Netwerkcontrollerservice aan VMM toevoegen
Nadat de netwerkcontrollerservice met succes is geïmplementeerd, is de volgende stap deze toevoegen aan VMM als een netwerkservice.
Klik in Fabric met de rechtermuisknop opNetwerknetwerkservice> en selecteer Netwerkservice toevoegen.
De wizard Netwerkservice toevoegen wordt gestart. Geef een naam en eventueel een beschrijving op.
Selecteer Microsoft voor de fabrikant en selecteer Microsoft-netwerkcontroller voor het model.
Geef bij Referenties het Uitvoeren als-account op dat u wilt gebruiken voor het configureren van de netwerkservice. Dit moet hetzelfde account zijn dat u in de groep netwerkcontrollerclients hebt opgenomen.
Voor de Verbindingstekenreeks:
- In de implementatie met meerdere knooppunten moet ServerURL het REST-eindpunt gebruiken en moet servicename de naam zijn van het exemplaar van de netwerkcontroller.

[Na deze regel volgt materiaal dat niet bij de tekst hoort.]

-- ==== Sys2Proof/Machine/RegRead.lean ====
section
/-! DEFINITION. Reads of BAR0: the two views, the values that registers show, read side effects and the accesses that are refused
(R14 to R16, R431, R436, R461 to R465). -/

namespace Sys2Proof.Machine

/-! ### The views (R461 to R464) -/

/-- The fixed parts of the VF view: VF offset, bytes, and PF offset (R464). -/
def vfFixed (v : Nat) : List (Nat × Nat × Nat) :=
  [(0x0, 4, 0x0), (0x8, 8, 0x1000 + v * 8), (0x1010, 4, 0x1000010), (0x1040, 12, 0x1000040), (0x2000, 0x100, 0x301000 + 4 * v * 0x40),
   (0x3040, 4, 0x900040), (0x5100, 8, 0xD03000 + (v - 1) * 0x10), (0x5140, 8, 0xD00040), (0x6000, 0x1000, 0xD40000 + (v - 1) * 0x1000),
   (0x7000, 0x40, 0xE01000 + v * 0x40)]

/-- The parts of the VF view that show the partition p bound to the VF. -/
def vfPart (p : Nat) : List (Nat × Nat × Nat) := [(0x3000, 0x40, 0x901000 + p * 0x40), (0x5000, 0x80, 0xD01000 + p * 0x80)]

/-- The PF offset that a part of a view gives an offset. -/
def viewOff (off : Nat) (l : List (Nat × Nat × Nat)) : Option Nat :=
  (l.find? (fun x => decide (x.1 ≤ off) && decide (off < x.1 + x.2.1))).map (fun x => x.2.2 + (off - x.1))

/-- The PF offset of an offset in VF v's view. -/
def vfOff (v off : Nat) (s : State) : Option Nat :=
  let part := funcPart v s
  if 0x4000 ≤ off ∧ off < 0x5000 then
    if part = some (chkOwner ((off - 0x4000) / 0x40) s) then some (0xB01000 + (off - 0x4000)) else none
  else (viewOff off (vfFixed v)).or (part.bind (fun p => viewOff off (vfPart p)))

/-- What a 32-bit word of BAR0 belongs to: half of a register, a mailbox byte, a word of an MSI-X table, of its pending bits, or
two coefficients of a Direct IQ filter. -/
inductive BarWord where
  | reg (d : RegDef) (i j : Nat) (hi : Bool)
  | mailbox (v b : Nat)
  | msix (f w : Nat)
  | pba (f w : Nat)
  | coefs (p a b k : Nat)
  | empty

/-- The indices of a register of a set at an offset, and which half. -/
def RegDef.find (d : RegDef) (off : Nat) : Option (Nat × Nat × Bool) :=
  let r := off - d.base
  let i := if d.s1 = 0 then 0 else r / d.s1
  let r1 := r - i * d.s1
  let j := if d.s2 = 0 then 0 else r1 / d.s2
  let r2 := r1 - j * d.s2
  if off < d.base ∨ d.n1 ≤ i ∨ d.n2 ≤ j then none
  else if r2 = 0 then some (i, j, false)
  else if r2 = 4 ∧ d.width = 64 then some (i, j, true)
  else none

/-- The register of a PF offset. -/
def regWord (off : Nat) : BarWord :=
  match regTable.findSome? (fun d => (d.find off).map (fun x => (d, x))) with
  | some (d, i, j, hi) => .reg d i j hi
  | none => .empty

/-- The word at a PF offset. -/
def pfWord (off : Nat) : BarWord :=
  if 0x3000000 ≤ off ∧ off < 0x3008000 then .msix 0 ((off - 0x3000000) / 4)
  else if 0x3008000 ≤ off ∧ off < 0x3008100 then .pba 0 ((off - 0x3008000) / 4)
  else if 0xD40000 ≤ off ∧ off < 0xD60000 then .mailbox ((off - 0xD40000) / 0x1000 + 1) (off % 0x1000)
  else
    let r := (off - 0x400000) % 0x40000
    if 0x400000 ≤ off ∧ off < 0x500000 ∧ 0x10000 ≤ r ∧ r < 0x18000 then
      if r % 0x100 < 0xC0 then .coefs ((off - 0x400000) / 0x40000) ((r - 0x10000) / 0x200) (r / 0x100 % 2) (r % 0x100 / 2) else .empty
    else regWord off

/-- A register set whose index names no unit in service (R462). -/
def absentUnit (off : Nat) (s : State) : Bool :=
  if 0x700000 ≤ off ∧ off < 0x800000 then !coreInService ((off - 0x700000) / 0x1000) s
  else if 0x501000 ≤ off ∧ off < 0x502000 then !sigIn ((off - 0x501000) / 0x40) s
  else if 0x601000 ≤ off ∧ off < 0x601200 then !clusterIn ((off - 0x601000) / 0x40) s
  else if 0xA01400 ≤ off ∧ off < 0xA01800 then !bitAt ((off - 0xA01400) / 0x40) (getF DEV_BOOT_MEM_DDR_USED s)
  else if 0xA01100 ≤ off ∧ off < 0xA01400 then decide ((off - 0xA01100) / 0x40 ∈ s.stacksOut)
  else false

/-- The block of a PF offset answers: before READY only DEV, MEMC and SEC do; with no valid image only DEV_IDENT, DEV_BOOT and SEC
(R410, R436, R453). -/
def blockOpen (off : Nat) (s : State) : Bool :=
  let sec := decide (0x1000000 ≤ off) && decide (off < 0x1100000)
  if getF SEC_BOOT_RESULT s = 3 then decide (off < 4) || (decide (0x30 ≤ off) && decide (off < 0x40)) || sec
  else flagF DEV_STAT_READY s || decide (off < 0x100000) || (decide (0xA00000 ≤ off) && decide (off < 0xB00000)) || sec

/-- A TLP of function f reaches the device: it is out of reset, the function is present, and its stream takes TLPs. -/
def tlpTaken (f : Nat) (s : State) : Bool := !inReset s && (decide (f = 0) || (fnOf f s).present) && !streamOut f s

/-- The PF offset that function f's access reaches, where its block answers and its unit is in service. -/
def reach (f off : Nat) (s : State) : Option Nat :=
  ((if f = 0 then some off else vfOff f off s).filter (fun o => blockOpen o s && !absentUnit o s))

/-- The word that function f's access reaches. -/
def wordAt (f off : Nat) (s : State) : BarWord :=
  if f ≠ 0 ∧ 0xF0000 ≤ off ∧ off < 0xF0400 then (if flagF DEV_STAT_READY s then .msix f ((off - 0xF0000) / 4) else .empty)
  else if f ≠ 0 ∧ 0xF8000 ≤ off ∧ off < 0xF8008 then (if flagF DEV_STAT_READY s then .pba f ((off - 0xF8000) / 4) else .empty)
  else match reach f off s with
    | none => .empty
    | some o => pfWord o

/-! ### What registers show -/

/-- The Tally group of a register set's counters. -/
def RegDef.group (d : RegDef) (i j : Nat) (s : State) : Nat :=
  match d.grp with
  | .fixed g => g
  | .fh => 8 + i
  | .cell => 128 + i
  | .flow => 128 + getF (FH_Ff_MAP_CELL i j) s
  | .tally => i
  | .none => 0

/-- What a field reads as, by its Type code (R14). -/
def fieldShows (g : Nat) (s : State) (f : Fld) : Nat :=
  match f.ty with
  | .wo => 0
  | .rl => if f.off < 0x1100000 then look 0 (tallyKey g f) s.latched else getF f s
  | _ => getF f s

/-- The engine registers of a logical core while its set holds a work tile (R237). -/
def engShows (n r : Nat) (s : State) : Option Nat :=
  let x := if getF (MXC_Cn_INFO_STATE n) s = 2 then lookup n s.eng else none
  let toks (a : Nat) (x : EngSet) : Nat := ((List.range 8).map (fun k => tokOf x (a + k) % 256 * 256 ^ k)).sum
  let show_ (g : EngSet → Nat) : Option Nat := some ((x.map g).getD 0)
  if r = 0x40 then show_ (fun x => x.ld.st + 2 ^ 4 * x.mx.st + 2 ^ 8 * x.vc.st + 2 ^ 12 * x.sr.st + 2 ^ 16 * b2n x.faberr)
  else if r = 0x48 then show_ (toks 0)
  else if r = 0x50 then show_ (toks 8)
  else if r = 0x58 then show_ (fun x => x.tq.length + 2 ^ 4 * x.tqPend.length + 2 ^ 11 * x.passQ.length)
  else if r = 0x5C then show_ (fun x => x.vstat)
  else if r = 0x60 then show_ (fun x => trackers x true + 2 ^ 9 * trackers x false + 2 ^ 18 * (setOps n x s).length)
  else none

/-- The Vault word of the history entry that FLT_HIST_SEL names, 0 being the newest (R373). -/
def histWord (s : State) : Nat := 576 + (s.histNext + 255 - getF FLT_HIST_SEL_ENTRY s) % 256 * 2

/-- The registers that show what another register selects, TIER_AGE_NOW, and DEV_BOOT while the sequence runs (R239, R287, R295, R373, R423,
R460). -/
def selected (off : Nat) (s : State) : Option Nat :=
  let w := getF SEC_VAULT_SEL_WORD s
  if off = TIER_AGE_NOW then some (ageNow s)
  else if off = TIER_BMAP_ENT then some (bent (getF TIER_BMAP_SEL_BLOCK s) s)
  else if off = HJF_ROUTE_ENT then some (look 0 (getF HJF_ROUTE_SEL_DST s) s.routes)
  else if off = HJF_GROUP_ENT then some (look 0 (getF HJF_GROUP_SEL_GROUP s) s.groups)
  else if off = FLT_HIST_ENT0 then some (vaultNow (histWord s) s)
  else if off = FLT_HIST_ENT1 then some (vaultNow (histWord s + 1) s)
  else if off = SEC_VAULT_DATA then some (if w < 1602 then vaultNow w s else 0)
  else if off = SEC_VAULT_WEAR then some (if w < 1602 then look 0 w s.wear else 0)
  else if off = DEV_BOOT ∧ !flagF DEV_STAT_READY s ∧ !flagF DEV_BOOT_FAIL s then
    some (getF DEV_BOOT_PHASE s + getF DEV_BOOT_CAUSE s * 2 ^ 8 + getF DEV_BOOT_UNIT s * 2 ^ 12 + bootElapsed s * 2 ^ 16)
  else if 0x700000 ≤ off ∧ off < 0x800000 then engShows ((off - 0x700000) / 0x1000) (off % 0x1000) s
  else none

/-- The value of a register. -/
def regShows (d : RegDef) (i j : Nat) (s : State) : Nat :=
  let off := d.base + i * d.s1 + j * d.s2
  match selected off s with
  | some v => v % 2 ^ d.width
  | none => ((d.fields i j).map (fun f => fieldShows (d.group i j s) s f * 2 ^ f.lo)).sum

/-- One 32-bit word of the pending bits of function f. -/
def pbaWord (f w : Nat) (s : State) : Nat := ((List.range 32).map (fun b => b2n (decide (32 * w + b ∈ (fnOf f s).pend)) * 2 ^ b)).sum

/-- The 32 bits that a word shows. -/
def wordShows (w : BarWord) (s : State) : Nat :=
  match w with
  | .reg d i j hi => regShows d i j s / (if hi then 2 ^ 32 else 1) % 2 ^ 32
  | .mailbox v b => leNat (readBytes s.mbx (v * 2 ^ 12 + b) 4)
  | .msix f k => look (if k % 4 = 3 then 1 else 0) (f * 2 ^ 16 + k) s.msix
  | .pba f k => pbaWord f k s
  | .coefs p a b k => look 0 (((p * 64 + a) * 2 + b) * 128 + k) s.diqCoef + 2 ^ 16 * look 0 (((p * 64 + a) * 2 + b) * 128 + k + 1) s.diqCoef
  | .empty => 0

/-! ### Captures (R16, R267, R465) -/

/-- What function f's read returns for the word at a PF offset: the captured value, once, or the live one. -/
def captureOf (f off : Nat) (s : State) : Option Nat := (s.captured.find? (fun c => decide (c.1 = f) && decide (c.2.1 = off))).map (fun c => c.2.2)

/-- Removes function f's capture of the word at a PF offset. -/
def uncapture (f off : Nat) (s : State) : State := { s with captured := s.captured.filter (fun c => !(decide (c.1 = f) && decide (c.2.1 = off))) }

/-- Captures a word for function f. -/
def capture (f off v : Nat) (s : State) : State :=
  let s1 := uncapture f off s
  { s1 with captured := (f, off, v) :: s1.captured }

/-- ENT0 of a log entry, which captures ENT1 of the entry (R267, R299). -/
def isEnt0 (d : RegDef) : Bool := decide (d.base = MEMC_LOG_ENT0 0 0) || decide (d.base = HJF_LOG_ENT0 0)

/-- ENT1 of the entry of an ENT0. -/
def ent1Of (d : RegDef) (i j : Nat) (s : State) : Nat :=
  if d.base = MEMC_LOG_ENT0 0 0 then getF (MEMC_LOG_ENT1_ENT i j) s else getF (HJF_LOG_ENT1_ENT i) s

/-- What a read of a register's lower half, or of all of it, captures for function f. -/
def captures (f off : Nat) (half : Bool) (d : RegDef) (i j : Nat) (s : State) : State :=
  let s1 := if half ∧ d.width = 64 then capture f (off + 4) (regShows d i j s / 2 ^ 32 % 2 ^ 32) s else s
  if isEnt0 d then capture f (off + 8) (ent1Of d i j s % 2 ^ 32) (capture f (off + 12) (ent1Of d i j s / 2 ^ 32 % 2 ^ 32) s1) else s1

/-- The side effects of a read of a register: RC fields are cleared, and a read of TSQ_ENT1 removes the entry (R14, R49). -/
def readEffect (d : RegDef) (i j : Nat) (s : State) : State :=
  let s1 := (d.fields i j).foldl (fun s f => if f.ty = .rc then setF f 0 s else s) s
  if d.base = AIR_FHp_TSQ_ENT1 0 then showTsq i { s1 with airTsq := put i (some (look [] i s1.airTsq).tail) s1.airTsq } else s1

/-- A 32-bit read by function f. -/
def readHalf (f off : Nat) (s : State) : Nat × State :=
  let w := wordAt f off s
  match w, reach f off s with
  | .reg d i j hi, some o =>
    match captureOf f o s with
    | some v => (v, if hi then uncapture f o s else readEffect d i j (uncapture f o s))
    | none => (wordShows w s, if hi then s else readEffect d i j (captures f o true d i j s))
  | _, _ => (wordShows w s, s)

/-- A 64-bit read by function f: a 64-bit register is read at once, two 32-bit words low word first. -/
def readWide (f off : Nat) (s : State) : Nat × State :=
  match wordAt f off s, reach f off s with
  | .reg d i j false, some o =>
    if d.width = 64 then
      let cap := (captureOf f o s).getD (regShows d i j s % 2 ^ 32) + 2 ^ 32 * (captureOf f (o + 4) s).getD (regShows d i j s / 2 ^ 32)
      let v := if d.base = MEMC_LOG_ENT1 0 0 ∨ d.base = HJF_LOG_ENT1 0 then cap else regShows d i j s
      (v, readEffect d i j (captures f o false d i j (uncapture f o (uncapture f (o + 4) s))))
    else
      let a := readHalf f off s
      let b := readHalf f (off + 4) a.2
      (a.1 + 2 ^ 32 * b.1, b.2)
  | _, _ =>
    let a := readHalf f off s
    let b := readHalf f (off + 4) a.2
    (a.1 + 2 ^ 32 * b.1, b.2)

/-! ### Accesses (R16, R431) -/

/-- A refused access, or a discarded smaller write, is reported. -/
def bar0Error (f : Nat) (s : State) : State := hostErr DEV_HOSTERR_BAR0 f (tally 1 DEV_T_BAR0ERR_COUNT 1 s)

/-- A refused read: Unsupported Request. -/
def readRefused (s : State) : State := { s with rdata := 0, rstat := 1 }

/-- A naturally aligned 32-bit or 64-bit access. -/
def accessOk (off size : Nat) : Bool := (decide (size = 4) || decide (size = 8)) && decide (off % size = 0)

/-- An access of another size or alignment. -/
def illegal (f : Nat) (a : Bar0Acc) (s : State) : State :=
  let small := decide (0 < a.size) && decide (a.size < 4) && decide (a.off % 4 + a.size ≤ 4)
  if accessOk a.off a.size then s
  else if a.read ∧ small then
    { s with rdata := wordShows (wordAt f (a.off / 4 * 4) s) s / 256 ^ (a.off % 4) % 256 ^ a.size, rstat := 0 }
  else if a.read then bar0Error f (readRefused s)
  else bar0Error f s

/-- BAR0_ILLEGAL_ACCESS (R431). -/
def execBar0IllegalAccess (f : Fin 33) (a : Bar0Acc) (s : State) : Host.Outcome State Fault Refusal :=
  goesOn s (if tlpTaken f s then illegal f a s else s)

/-- REG_LOWER_HALF_READ (R16): a 32-bit or 64-bit read of BAR0; a 32-bit read of a lower half captures the upper half for the
function. -/
def execRegLowerHalfRead (f : Fin 33) (off : Nat) (wide : Bool) (s : State) : Host.Outcome State Fault Refusal :=
  goesOn s (if !tlpTaken f s then s
    else if !accessOk off (if wide then 8 else 4) then illegal f ⟨true, off, if wide then 8 else 4⟩ s
    else
      let r := if wide then readWide f off s else readHalf f off s
      { r.2 with rdata := r.1, rstat := 0 })

/-- PWR_PEAK_READ (R406): the read returns the highest estimate and clears it. -/
def execPwrPeakRead (s : State) : Host.Outcome State Fault Refusal :=
  goesOn s (if !hostUp 0 s then { s with rdata := 0, rstat := 0 }
    else setF PWR_PEAK_POWER 0 { s with rdata := getF PWR_PEAK_POWER s, rstat := 0 })

end Sys2Proof.Machine
end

- In de implementatie met één knooppunt moet ServerURL de FQDN-naam van de netwerkcontroller zijn en moet servicenaam de service-exemplaarnaam van de netwerkcontroller zijn. Voorbeeld:
serverurl=https://NCCluster.contoso.com;servicename=NC_VMM_RTM
In Certificaten controleren wordt een verbinding met de netwerkcontroller-VM gemaakt om het certificaat op te halen. Controleer of het verwachte certificaat wordt weergegeven. Zorg ervoor dat u Deze certificaten zijn gecontroleerd en kunnen worden geïmporteerd in het vak Vertrouwd certificaatarchief selecteert.
Selecteer in het volgende scherm Provider scannen om verbinding te maken met uw service en de eigenschappen en hun status weer te geven. Dit is ook een goede test om te controleren of de service correct is gemaakt en of u de juiste verbindingsreeks gebruikt om er verbinding mee te maken. Bekijk de resultaten en controleer of isNetworkController = true. Wanneer dit is voltooid, selecteert u Volgende.
Configureer de hostgroep die uw netwerkcontroller gaat beheren.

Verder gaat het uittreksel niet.